Le secteur automobile est peut-être l’exemple le plus frappant de ce changement. Selon l’Axalta Color Popularity Report 2025, 74 % des voitures vendues dans le monde sont blanches, noires ou grises. Au Royaume-Uni, le gris est la couleur la plus vendue depuis sept années consécutives, avec une part de 27,8 % en 2024. Le noir suit avec 21,7 %, le bleu avec 14,9 %, tandis que le rouge, autrefois symbole de sportivité et de passion, a enregistré la part de marché la plus basse des vingt-deux dernières années. Les couleurs véritablement chromatiques comme le vert, le jaune et l’orange représentent ensemble moins de 10 % du marché.

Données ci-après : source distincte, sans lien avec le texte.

-- ==== Sys2Proof/Certificates/Slice0/Obligations.lean ====
section
/-! DEFINITION. Certificates/Slice0/Obligations.lean: the statements for the provers. In each, a clause gives conditions on the state
and the operands alone and concludes that `exec` answers a next state, with what that state holds; a clause about a stop says so. -/

open Sys2Proof Sys2Proof.Machine

/-- A step runs the command at the front of the queue on the queue's rest; with an empty queue a core-clock cycle
passes (log entries 1 and 64: the queue and its ticks are the model's own). -/
def Obligations.FrontOfQueueRuns : Prop :=
  (∀ (c : Instr) (rest : List Instr) (s : State), s.pending = c :: rest → step s = exec c { s with pending := rest }) ∧
  (∀ (c : Instr) (s : State), step { s with pending := c :: s.pending } = exec c s) ∧
  (∀ s : State, s.pending = [] → step s = .next s.tick)

/-- R16, R31: after reset every register field reads the value of the Reset column, the device is in Service, the
stores are empty and in canonical form, and no command waits. The fields to which the spec gives no reset value have
the model's (log entries 10 to 19). -/
def Obligations.ResetState : Prop :=
  (∀ (f : Fld) (ch : Nat), State.reset.rd f ch = f.reset) ∧ State.reset.rd R.PWR_STATUS.DEV_STATE 0 = 2 ∧
  State.reset.dmem = [] ∧ State.reset.scratch = [] ∧ State.reset.istore = [] ∧ State.reset.rows = [] ∧
  State.reset.logbook = [] ∧ State.reset.frames = [] ∧ State.reset.cores = [] ∧ State.reset.parts = [] ∧
  State.reset.tb = 0 ∧ State.reset.pending = [] ∧ QueueOk State.reset ∧ Machine.Memory.wf State.reset = true

/-- R81: `PRT_CTRL.DEPTH` sets the depth of a partition. -/
def Obligations.DepthOfPartition : Prop :=
  ∀ (p : Nat) (s : State), s.depth p = 8 * (s.rd R.PRT_CTRL.DEPTH p + 1) ∧
    (s.rd R.PRT_CTRL.DEPTH p ≤ 127 → 8 ≤ s.depth p ∧ s.depth p ≤ 1024)

/-- Every command completes: whatever its operands and the state, `exec` answers a next state, for each of the 286
constructors of `Instr`; the one exception is a NOC_REQUEST whose OP is reserved (R400), where a block would perform
it. What each command's next state holds is said by the other statements. -/
def Obligations.CommandsAlwaysComplete : Prop :=
  ∀ (c : Instr) (s : State), (∀ k : Packet, c = .nocRequest k → 4 ≤ k.op.val → s.performed k = false) →
    ∃ t, exec c s = .next t

/-- R28, R29, R31, R121, R401, R403, R479: a command that is an access of one register passes the gates first: beyond
the debug level it is refused; in Off or Standby nothing answers; an initiator that the page does not permit is
refused and recorded; without a route, at a dead quay or at a block that sleeps it gets an error response and its
quay's interrupt. In each case it has none of its effect. -/
def Obligations.AccessesAreGated : Prop :=
  ∀ (c : Instr) (a : Accessor) (p : Page) (ch off : Nat) (w : Bool) (s : State), accessed c = some (a, p, ch, off, w) →
    (s.accessCode a p ch off w = 9 → exec c s = .next s) ∧
    (s.accessCode a p ch off w = 8 → exec c s = .next { s with outbox := s.outbox ++ [.regResp a 4 0] }) ∧
    (s.accessCode a p ch off w = 10 →
      ∃ t l, exec c s = .next t ∧ t.rd (errValid p) (if p = .mdc then ch else 0) = 1 ∧
        t.rd (intBit .noc 3) (nodeOf a) = 1 ∧ t.outbox = s.outbox ++ l ++ [.regResp a 4 0] ∧ t.parts = s.parts ∧
        t.dmem = s.dmem ∧ t.cores = s.cores ∧ t.scratch = s.scratch) ∧
    ((s.accessCode a p ch off w = 1 ∨ s.accessCode a p ch off w = 2 ∨ s.accessCode a p ch off w = 6) →
      ∃ t l, exec c s = .next t ∧ t.rd (intBit .noc 3) (nodeOf a) = 1 ∧ t.outbox = s.outbox ++ l ++ [.regResp a 4 0] ∧
        t.parts = s.parts ∧ t.dmem = s.dmem ∧ t.cores = s.cores ∧ t.scratch = s.scratch)

/-- R9, R13, R14, R120: a register write by a field's access code, a reserved offset, a size, and SELECT. -/
def Obligations.RegisterWritesObeyAccessCodes : Prop :=
  (∀ (a : Accessor) (n : Fin 64) (v : W32) (s : State), s.accessCode a .fab 0 0x50 true = 0 →
    ∃ t, exec (.registerWrite a ⟨.fab, n, 0x50⟩ v 4) s = .next t ∧
      t.rd R.FAB_USER_RESET.ASSERT 0 = bitOf v.toNat 0 ∧ t.outbox = s.outbox ++ [.regResp a 0 0]) ∧
  (∀ (a : Accessor) (n : Fin 64) (v : W32) (s : State), s.accessCode a .fab 0 0x40 true = 0 →
    ∃ t, exec (.registerWrite a ⟨.fab, n, 0x40⟩ v 4) s = .next t ∧ t.regs = s.regs ∧
      t.outbox = s.outbox ++ [.regResp a 0 0]) ∧
  (∀ (a : Accessor) (n : Fin 64) (v : W32) (s : State), s.accessCode a .fab 0 0x0C true = 0 →
    (∀ b, b < 3 → s.rd (intBit .fab b) 0 < 2) →
    ∃ t, exec (.registerWrite a ⟨.fab, n, 0x0C⟩ v 4) s = .next t ∧
      ∀ b, b < 3 → t.rd (intBit .fab b) 0 = (if bitOf v.toNat b = 1 then 0 else s.rd (intBit .fab b) 0)) ∧
  (∀ (a : Accessor) (r : RegAddr) (v : W32) (s : State), s.accessCode a r.page (s.channel a r) r.off.val true = 0 →
    r.off.val % 4 = 0 → r.off.val ≠ 0 → r.off.val ≠ 0x14 → isMsix r.page r.off.val = false →
    fieldsAt r.page r.off.val = none → s.on (errValid r.page) (s.channel a r) = false →
    ∃ t, exec (.registerWrite a r v 4) s = .next t ∧ t.rd (errCode r.page) (s.channel a r) = 1 ∧
      (∀ (f : Fld) (c : Nat), errorReg (f.off % 4096) = false → t.rd f c = s.rd f c)) ∧
  (∀ (a : Accessor) (r : RegAddr) (v : W32) (s : State), s.accessCode a r.page (s.channel a r) 0x14 true = 0 →
    r.page.channels ≠ 0 → bitsOf v.toNat 0 8 < r.page.channels →
    ∃ t, exec (.selectWrite a r v) s = .next t ∧
      SMap.get 0 t.selects (selClassOf a * 32 + r.page.type) = bitsOf v.toNat 0 8 ∧
      (∀ k, k ≠ selClassOf a * 32 + r.page.type → SMap.get 0 t.selects k = SMap.get 0 s.selects k) ∧
      t.regs = s.regs ∧ t.outbox = s.outbox ++ [.regResp a 0 0])
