-- ==== Sys2Proof/Laws/Keeps.lean ====
section
/-! SUPPORT. Laws/Keeps.lean: what every operation of the model keeps of a state: the queue of the commands that wait, the
canonical form of its stores, that no free value is used twice, and every kind of state that the operation does not name.
A set of kinds is the number M whose bit `k.bit` is one for every kind k in it. One lemma per operation: in this file for
the operations that write a store, in the other Keeps files for all that are built from them. -/

namespace Sys2Proof.Machine
set_option Elab.async false
open Sys2Proof

/-! ## Kinds of state -/

/-- The bit of a kind in a set of kinds. -/
def Kind.bit : Kind → Nat
  | .out => 0
  | .access => 1
  | .time => 2
  | .ethRing => 3
  | .health => 4
  | .istore => 5
  | .rows => 6
  | .shadow => 7
  | .orchard => 8
  | .outbound => 9
  | .parts => 10
  | .dmem => 11
  | .banks => 12
  | .resv => 13
  | .exch => 14
  | .exchAux => 15
  | .acq => 16
  | .netmap => 17
  | .slots => 18
  | .ports => 19
  | .cas => 20
  | .frames => 21
  | .fabric => 22
  | .logbook => 23
  | .log => 24
  | .dip => 25
  | .irq => 26
  | .irqStack => 27
  | .msix => 28
  | .control => 29
  | .cores => 30
  | .scratch => 31
  | .hms => 32
  | .power => 33
  | .host => 34
  | .tap => 35
  | .debug => 36
  | .halts => 37
  | .trace => 38
  | .noc => 39
  | .errors => 40
  | .regs p => 40 + p.type

/-- The kind of state a register field belongs to, as a set. -/
def regBit (f : Fld) : Nat := if errorReg (f.off % 4096) then 2 ^ 40 else 2 ^ (40 + f.page.type)

/-- The kinds a register field of a page can belong to. -/
def pageBits (p : Page) : Nat := 2 ^ 40 ||| 2 ^ (40 + p.type)

theorem bit_absurd {M i : Nat} (h : 2 ^ i &&& M = 2 ^ i) (hk : M.testBit i = false) : False := by
  have e := congrArg (fun x => x.testBit i) h
  simp [Nat.testBit_and, hk] at e

/-- A part of a part is a part. -/
theorem ss {a b M : Nat} (h : b &&& M = b) (k : a &&& b = a) : a &&& M = a := by
  rw [← k, Nat.and_assoc, h]

theorem offRegs {f : Fld} {p : Page} {M : Nat} (e : f.page = p) (h : pageBits p &&& M = pageBits p) :
    regBit f &&& M = regBit f := by
  subst e
  refine ss h ?_
  unfold regBit pageBits
  split
  · exact Nat.eq_of_testBit_eq (fun i => by simp; tauto)
  · exact Nat.eq_of_testBit_eq (fun i => by simp; tauto)

theorem errBits {f : Fld} {n M : Nat} (e : f.off = n) (k : errorReg (n % 4096) = true)
    (h : 2 ^ 40 &&& M = 2 ^ 40) : regBit f &&& M = regBit f := by
  subst e
  simp only [regBit, k, if_true]
  exact h
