theorem State.replayInputs_keeps {M : Nat} {s0 : State} {a0 a1} (hM : 288249068201743873 &&& M = 288249068201743873)
    (ha0 : Keeps M s0 a0) : Keeps M s0 (State.replayInputs a0 a1) := by
  unfold State.replayInputs
  split
  · exact ha0
  · extract_lets +onlyGivenNames v0 v1
    refine keeps_ite ?_ ?_
    · extract_lets +onlyGivenNames v2
      have h3 : Keeps M s0 v2 := keeps_foldl ha0 (fun _ _ h4 => keeps_mk h4 rfl (g_outbound := .inl (ss hM rfl)))
      try clear_value v2
      exact State.modPart_keeps (ss hM rfl) (keeps_mk h3 rfl (g_exchAux := .inl (ss hM rfl)))
    · split
      · split
        · rename_i x5 x6 q7
          have k24 := congrArg (fun p => p.2) q7
          have hx6 : Keeps M s0 x6 := by
            simp only at k24
            rw [← k24]
            exact keeps_of2 (State.readLog_keeps (ss hM rfl) ha0)
          extract_lets +onlyGivenNames v8
          try clear_value v8
          split
          · rename_i x9 x10 q11
            have k23 := congrArg (fun p => p.2) q11
            have hx10 : Keeps M s0 x10 := by
              simp only at k23
              rw [← k23]
              exact keeps_of2 (State.readLog_keeps (ss hM rfl) hx6)
            extract_lets +onlyGivenNames v12 v13 v14
            have h15 : Keeps M s0 v14 := by
              refine keeps_foldl ?_ ?_
              · exact hx10
              · intro _ _ h16
                extract_lets +onlyGivenNames v17
                exact keeps_mk h16 rfl (g_outbound := .inl (ss hM rfl))
            try clear_value v14
            extract_lets +onlyGivenNames v18
            have h19 : Keeps M s0 v18 := keeps_foldl h15 (fun _ _ h20 => keeps_mk h20 rfl (g_exchAux := .inl (ss hM
                rfl)))
            try clear_value v18
            extract_lets +onlyGivenNames v21 v22
            exact State.modPart_keeps (ss hM rfl) h19

theorem State.restoreRows_keeps {M : Nat} {s0 : State} {a0 a1 a2} (hM : 80 &&& M = 80) (ha0 : Keeps M s0 a0) : Keeps
    M s0 (State.restoreRows a0 a1 a2) := by
  unfold State.restoreRows
  refine keeps_foldl ?_ ?_
  · exact ha0
  · intro _ _ h0
    refine keeps_foldl ?_ ?_
    · exact h0
    · intro _ _ h1
      refine keeps_foldl ?_ ?_
      · exact h1
      · intro _ _ h2
        extract_lets +onlyGivenNames v3
        exact State.setEcc_keeps (ss hM rfl) (keeps_rows (ss hM rfl) h2 (SMap.wf_set _ _ _))

theorem doRestoreDone_keeps {M : Nat} {s0 : State} {a0 a1} (hM : 443623255347074897 &&& M = 443623255347074897) (ha1
    : Keeps M s0 a1) : Keeps M s0 (doRestoreDone a0 a1) := by
  unfold doRestoreDone
  split
  · exact ha1
  · refine keeps_ite ?_ ?_
    · exact ha1
    · extract_lets +onlyGivenNames v0 v1 v2
      refine keeps_ite ?_ ?_
      · exact State.unabsorbed_keeps (ss hM rfl) ha1
      · extract_lets +onlyGivenNames v3
        have h4 : Keeps M s0 v3 := State.restoreRegs_keeps (ss hM rfl) (State.restoreRows_keeps (ss hM rfl) ha1)
        try clear_value v3
        extract_lets +onlyGivenNames v5
        have h6 : Keeps M s0 v5 := State.modPart_keeps (ss hM rfl) (State.wr64_keeps (ss hM rfl) (ss hM rfl) (ss hM
            rfl) h4)
        try clear_value v5
        exact State.replayInputs_keeps (ss hM rfl) h6

theorem execRestoreDone_keeps {M : Nat} {s0 : State} {a0 a1} (hM : 443623255347074897 &&& M = 443623255347074897)
    (ha1 : Keeps M s0 a1) : KeepsO M s0 (execRestoreDone a0 a1) := by
  unfold execRestoreDone
  exact keepsO_next (doRestoreDone_keeps (ss hM rfl) ha1)

/-! ## Machine/FabricView.lean -/

theorem State.setRegionState_keeps {M : Nat} {s0 : State} {a0 a1 a2} (hM : 18014398509481984 &&& M =
    18014398509481984) (ha0 : Keeps M s0 a0) : Keeps M s0 (State.setRegionState a0 a1 a2) := by
  unfold State.setRegionState
  exact State.wr_keeps (ss hM rfl) (ss hM rfl) ha0

/-! ## Machine/ConfigRecords.lean -/

theorem State.modFab_keeps {M : Nat} {s0 : State} {a0 a1} (hM : 4194304 &&& M = 4194304) (ha0 : Keeps M s0 a0) :
    Keeps M s0 (State.modFab a0 a1) := by
  unfold State.modFab
  exact keeps_mk ha0 rfl (g_fabric := .inl (ss hM rfl))

/-! ## Machine/FabricLogic.lean -/

theorem State.holdRegion_keeps {M : Nat} {s0 : State} {a0 a1} (hM : 4194304 &&& M = 4194304) (ha0 : Keeps M s0 a0) :
    Keeps M s0 (State.holdRegion a0 a1) := by
  unfold State.holdRegion
  exact State.modFab_keeps (ss hM rfl) ha0

theorem State.loadInit_keeps {M : Nat} {s0 : State} {a0 a1} (hM : 4194304 &&& M = 4194304) (ha0 : Keeps M s0 a0) :
    Keeps M s0 (State.loadInit a0 a1) := by
  unfold State.loadInit
  exact State.modFab_keeps (ss hM rfl) ha0

theorem State.clockFabric_keeps {M : Nat} {s0 : State} {a0 a1} (hM : 4194304 &&& M = 4194304) (ha0 : Keeps M s0 a0) :
    Keeps M s0 (State.clockFabric a0 a1) := by
  unfold State.clockFabric
  exact State.modFab_keeps (ss hM rfl) ha0

theorem State.turnTrees_keeps {M : Nat} {s0 : State} {a0} (hM : 36028797023158272 &&& M = 36028797023158272) (ha0 :
    Keeps M s0 a0) : Keeps M s0 (State.turnTrees a0) := by
  unfold State.turnTrees
  extract_lets +onlyGivenNames v0
  have h1 : Keeps M s0 v0 := keeps_foldl ha0 (fun _ _ h2 => keeps_ite (State.wr_keeps (ss hM rfl) (ss hM rfl) h2) h2)
  try clear_value v0
  exact State.modFab_keeps (ss hM rfl) h1

theorem State.fabricClock_keeps {M : Nat} {s0 : State} {a0} (hM : 36028797023158272 &&& M = 36028797023158272) (ha0 :
    Keeps M s0 a0) : Keeps M s0 (State.fabricClock a0) := by
  unfold State.fabricClock
  exact State.turnTrees_keeps (ss hM rfl) (State.clockFabric_keeps (ss hM rfl) ha0)

/-! ## Machine/Orchard.lean -/

theorem State.writeRows_keeps {M : Nat} {s0 : State} {a0 a1 a2 a3} (hM : 80 &&& M = 80) (ha0 : Keeps M s0 a0) : Keeps
    M s0 (State.writeRows a0 a1 a2 a3) := by
  unfold State.writeRows
  refine keeps_foldl ?_ ?_
  · exact ha0
  · intro _ _ h0
    refine keeps_foldl ?_ ?_
    · exact h0
    · intro _ _ h1
      extract_lets +onlyGivenNames v2
      exact State.setEcc_keeps (ss hM rfl) (keeps_rows (ss hM rfl) h1 (SMap.wf_set _ _ _))

theorem State.writeLanes_keeps {M : Nat} {s0 : State} {a0 a1 a2} (hM : 256 &&& M = 256) (ha0 : Keeps M s0 a0) : Keeps
    M s0 (State.writeLanes a0 a1 a2) := by
  unfold State.writeLanes
  extract_lets +onlyGivenNames v0 v1
  have h2 : Keeps M s0 v1 := keeps_foldl ha0 (fun _ _ h3 => keeps_mk h3 rfl (g_orchard := .inl (ss hM rfl)))
  try clear_value v1
  refine keeps_foldl ?_ ?_
  · exact h2
  · intro _ _ h4
    refine keeps_foldl ?_ ?_
    · exact h4
    · intro _ _ h5
      split
      · exact h5
      · refine keeps_ite ?_ ?_
        · extract_lets +onlyGivenNames v6
          exact keeps_mk h5 rfl (g_orchard := .inl (ss hM rfl))
        · exact h5

theorem State.onTick_keeps {M : Nat} {s0 : State} {a0 a1} (hM : 65536 &&& M = 65536) (ha0 : Keeps M s0 a0) : Keeps M
    s0 (State.onTick a0 a1) := by
  unfold State.onTick
  exact keeps_ite (keeps_mk ha0 rfl (g_acq := .inl (ss hM rfl))) (keeps_mk ha0 rfl (g_acq := .inl (ss hM rfl)))

theorem State.writeProbe_keeps {M : Nat} {s0 : State} {a0 a1 a2 a3 a4 a5 a6} (hM : 66560 &&& M = 66560) (ha0 : Keeps
    M s0 a0) : Keeps M s0 (State.writeProbe a0 a1 a2 a3 a4 a5 a6) := by
  unfold State.writeProbe
  exact keeps_ite ha0 (keeps_ite (State.modPart_keeps (ss hM rfl) ha0) (keeps_ite ha0 (keeps_mk ha0 rfl (g_acq :=
      .inl (ss hM rfl)))))

theorem State.writeExch_keeps {M : Nat} {s0 : State} {a0 a1 a2 a3 a4 a5} (hM : 49152 &&& M = 49152) (ha0 : Keeps M s0
    a0) : Keeps M s0 (State.writeExch a0 a1 a2 a3 a4 a5) := by
  unfold State.writeExch
  split
  · refine keeps_ite ?_ ?_
    · extract_lets +onlyGivenNames v0
      exact keeps_mk ha0 rfl (g_exchAux := .inl (ss hM rfl))
    · extract_lets +onlyGivenNames v1
      exact State.setExch_keeps (ss hM rfl) ha0

theorem State.writeDest_keeps {M : Nat} {s0 : State} {a0 a1 a2 a3} (hM : 378624 &&& M = 378624) (ha0 : Keeps M s0 a0)
    : Keeps M s0 (State.writeDest a0 a1 a2 a3) := by
  unfold State.writeDest
  extract_lets +onlyGivenNames v0 v1
  split
  · exact keeps_mk ha0 rfl (g_outbound := .inl (ss hM rfl))
  · refine keeps_ite ?_ ?_
    · extract_lets +onlyGivenNames v2
      exact keeps_mk ha0 rfl (g_slots := .inl (ss hM rfl))
    · exact ha0
  · exact State.writeExch_keeps (ss hM rfl) ha0
  · exact keeps_ite (keeps_mk ha0 rfl (g_orchard := .inl (ss hM rfl))) ha0
  · exact keeps_mk ha0 rfl (g_orchard := .inl (ss hM rfl))
  · exact State.writeProbe_keeps (ss hM rfl) ha0
  · exact ha0

theorem State.localWrite_keeps {M : Nat} {s0 : State} {a0 a1 a2 a3 a4 a5} (hM : 297256267456460817 &&& M =
    297256267456460817) (ha0 : Keeps M s0 a0) : Keeps M s0 (State.localWrite a0 a1 a2 a3 a4 a5) := by
  unfold State.localWrite
  refine keeps_foldl ?_ ?_
  · exact State.clearBankResv_keeps (ss hM rfl) (State.writeBank_keeps (ss hM rfl) ha0)
  · intro _ _ h0
    extract_lets +onlyGivenNames v1
    exact keeps_ite (State.clearBankResv_keeps (ss hM rfl) (State.writeBank_keeps (ss hM rfl) h0)) h0

theorem State.localRead_keeps {M : Nat} {s0 : State} {a0 a1 a2 a3} (hM : 288249068201710849 &&& M =
    288249068201710849) (ha0 : Keeps M s0 a0) : Keeps M s0 (State.localRead a0 a1 a2 a3) := by
  unfold State.localRead
  split
  · rename_i x0 x1 q2
    have k3 := congrArg (fun p => p.2) q2
    have hx1 : Keeps M s0 x1 := by
      simp only at k3
      rw [← k3]
      exact keeps_of2 (State.readBank_keeps (ss hM rfl) ha0)
    exact keeps_mk hx1 rfl (g_orchard := .inl (ss hM rfl))
  · rename_i x4 q5
    have k6 := congrArg (fun p => p.2) q5
    have hx4 : Keeps M s0 x4 := by
      simp only at k6
      rw [← k6]
      exact keeps_of2 (State.readBank_keeps (ss hM rfl) ha0)
    exact State.modPart_keeps (ss hM rfl) hx4

theorem State.localCommand_keeps {M : Nat} {s0 : State} {a0 a1 a2 a3} (hM : 297256267456462097 &&& M =
    297256267456462097) (ha0 : Keeps M s0 a0) : Keeps M s0 (State.localCommand a0 a1 a2 a3) := by
  unfold State.localCommand
  exact keeps_ite (State.localRead_keeps (ss hM rfl) ha0) (State.localWrite_keeps (ss hM rfl) ha0)

theorem State.fireCommand_keeps {M : Nat} {s0 : State} {a0 a1 a2 a3} (hM : 2603099276670156049 &&& M =
    2603099276670156049) (ha0 : Keeps M s0 a0) : Keeps M s0 (State.fireCommand a0 a1 a2 a3) := by
  unfold State.fireCommand
  refine keeps_ite ?_ ?_
  · exact keeps_ite (State.localCommand_keeps (ss hM rfl) ha0) (State.hold_keeps (ss hM rfl) (State.modPart_keeps (ss
        hM rfl) ha0))
  · extract_lets +onlyGivenNames v0
    exact State.quaySend_keeps (ss hM rfl) (State.hold_keeps (ss hM rfl) (State.modPart_keeps (ss hM rfl) ha0))

theorem State.loadReadData_keeps {M : Nat} {s0 : State} {a0 a1} (hM : 256 &&& M = 256) (ha0 : Keeps M s0 a0) : Keeps
    M s0 (State.loadReadData a0 a1) := by
  unfold State.loadReadData
  refine keeps_foldl ?_ ?_
  · exact ha0
  · intro _ _ h0
    split
    · exact keeps_mk h0 rfl (g_orchard := .inl (ss hM rfl))
    · exact h0

theorem State.signRows_keeps {M : Nat} {s0 : State} {a0 a1 a2} (hM : 1024 &&& M = 1024) (ha0 : Keeps M s0 a0) : Keeps
    M s0 (State.signRows a0 a1 a2) := by
  unfold State.signRows
  refine keeps_ite ?_ ?_
  · exact ha0
  · extract_lets +onlyGivenNames v0
    exact State.modPart_keeps (ss hM rfl) ha0

theorem State.copyRowsToJoiners_keeps {M : Nat} {s0 : State} {a0 a1 a2 a3} (hM : 80 &&& M = 80) (ha0 : Keeps M s0 a0)
    : Keeps M s0 (State.copyRowsToJoiners a0 a1 a2 a3) := by
  unfold State.copyRowsToJoiners
  refine keeps_foldl ?_ ?_
  · exact ha0
  · intro _ _ h0
    refine keeps_foldl ?_ ?_
    · exact h0
    · intro _ _ h1
      refine keeps_foldl ?_ ?_
      · exact h1
      · intro _ _ h2
        extract_lets +onlyGivenNames v3
        exact State.setEcc_keeps (ss hM rfl) (keeps_rows (ss hM rfl) h2 (SMap.wf_set _ _ _))

theorem State.stepBreak_keeps {M : Nat} {s0 : State} {a0 a1} (hM : 146368087737762817 &&& M = 146368087737762817)
    (ha0 : Keeps M s0 a0) : Keeps M s0 (State.stepBreak a0 a1) := by
  unfold State.stepBreak
  refine keeps_ite ?_ ?_
  · extract_lets +onlyGivenNames v0
    have h1 : Keeps M s0 v0 := State.raise_keeps (ss hM rfl) (State.modPart_keeps (ss hM rfl) ha0)
    try clear_value v0
    exact keeps_ite (State.requestStop_keeps (ss hM rfl) h1) h1
  · exact ha0

theorem State.execStepOf_keeps {M : Nat} {s0 : State} {a0 a1 a2 a3} (hM : 2749466264561123281 &&& M =
    2749466264561123281) (ha0 : Keeps M s0 a0) : Keeps M s0 (State.execStepOf a0 a1 a2 a3) := by
  unfold State.execStepOf
  extract_lets +onlyGivenNames v0 v1 v2
  have h3 : Keeps M s0 v2 := keeps_ite (State.captureRows_keeps (ss hM rfl) ha0) ha0
  try clear_value v2
  extract_lets +onlyGivenNames v4
  have h5 : Keeps M s0 v4 := State.writeLanes_keeps (ss hM rfl) (State.writeRows_keeps (ss hM rfl) h3)
  try clear_value v4
  extract_lets +onlyGivenNames v6
  have h7 : Keeps M s0 v6 := keeps_foldl h5 (fun _ _ h8 => State.writeDest_keeps (ss hM rfl) h8)
  try clear_value v6
  extract_lets +onlyGivenNames v9
  have h10 : Keeps M s0 v9 := keeps_foldl (State.loadReadData_keeps (ss hM rfl) h7) (fun _ _ h11 =>
      State.fireCommand_keeps (ss hM rfl) h11)
  try clear_value v9
  exact State.copyRowsToJoiners_keeps (ss hM rfl) (State.signRows_keeps (ss hM rfl) (keeps_ite (State.stepBreak_keeps
      (ss hM rfl) h10) h10))

theorem State.countErrors_keeps {M : Nat} {s0 : State} {a0 a1} (hM : 9007199254740992 &&& M = 9007199254740992) (ha0
    : Keeps M s0 a0) : Keeps M s0 (State.countErrors a0 a1) := by
  unfold State.countErrors
  exact keeps_foldl ha0 (fun _ _ h0 => State.countError_keeps (ss hM rfl) h0)

theorem State.countCorrections_keeps {M : Nat} {s0 : State} {a0 a1 a2} (hM : 9025891304734753 &&& M =
    9025891304734753) (ha0 : Keeps M s0 a0) : Keeps M s0 (State.countCorrections a0 a1 a2) := by
  unfold State.countCorrections
  extract_lets +onlyGivenNames v0 v1 v2 v3 v4
  have h5 : Keeps M s0 v4 := State.count_keeps (ss hM rfl) (ss hM rfl) ha0
  try clear_value v4
  extract_lets +onlyGivenNames v6
  have h7 : Keeps M s0 v6 := State.count_keeps (ss hM rfl) (ss hM rfl) h5
  try clear_value v6
  extract_lets +onlyGivenNames v8
  have h9 : Keeps M s0 v8 := keeps_mk h7 rfl (g_istore := .inl (ss hM rfl))
  try clear_value v8
  exact keeps_ite ha0 (State.absorbed_keeps (ss hM rfl) h9)

theorem State.contractFault_keeps {M : Nat} {s0 : State} {a0 a1 a2 a3 a4} (hM : 155375286992503809 &&& M =
    155375286992503809) (ha0 : Keeps M s0 a0) : Keeps M s0 (State.contractFault a0 a1 a2 a3 a4) := by
  unfold State.contractFault
  extract_lets +onlyGivenNames v0 v1
  have h2 : Keeps M s0 v1 := State.wr_keeps (ss hM rfl) (ss hM rfl) (State.wr_keeps (ss hM rfl) (ss hM rfl)
      (State.wr_keeps (ss hM rfl) (ss hM rfl) (State.setState_keeps (ss hM rfl) (State.endJoins_keeps (ss hM rfl)
      ha0))))
  try clear_value v1
  extract_lets +onlyGivenNames v3
  have h4 : Keeps M s0 v3 := State.raise_keeps (ss hM rfl) (State.wr64_keeps (ss hM rfl) (ss hM rfl) (ss hM rfl) h2)
  try clear_value v3
  extract_lets +onlyGivenNames v5
  have h6 : Keeps M s0 v5 := State.modPart_keeps (ss hM rfl) (State.wr_keeps (ss hM rfl) (ss hM rfl) h4)
  try clear_value v5
  exact keeps_ite (State.report_keeps (ss hM rfl) h6) h6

La disparition des couleurs dans le design

Mais le même aplatissement chromatique a également touché le design numérique et le branding. Au cours des dix dernières années, les logos des principales entreprises technologiques (Google, Microsoft, Uber, Airbnb) ont subi un processus de simplification radicale : exit les dégradés, les ombres, les détails illustratifs ; place aux lignes épurées, aux polices sans-serif, aux palettes réduites à l’essentiel. Selon DesignRush, 42 % des consommateurs associent les logos épurés et modernes à une plus grande fiabilité, ce qui conduit toutefois à un résultat de standardisation visuelle rendant de nombreuses marques indiscernables les unes des autres.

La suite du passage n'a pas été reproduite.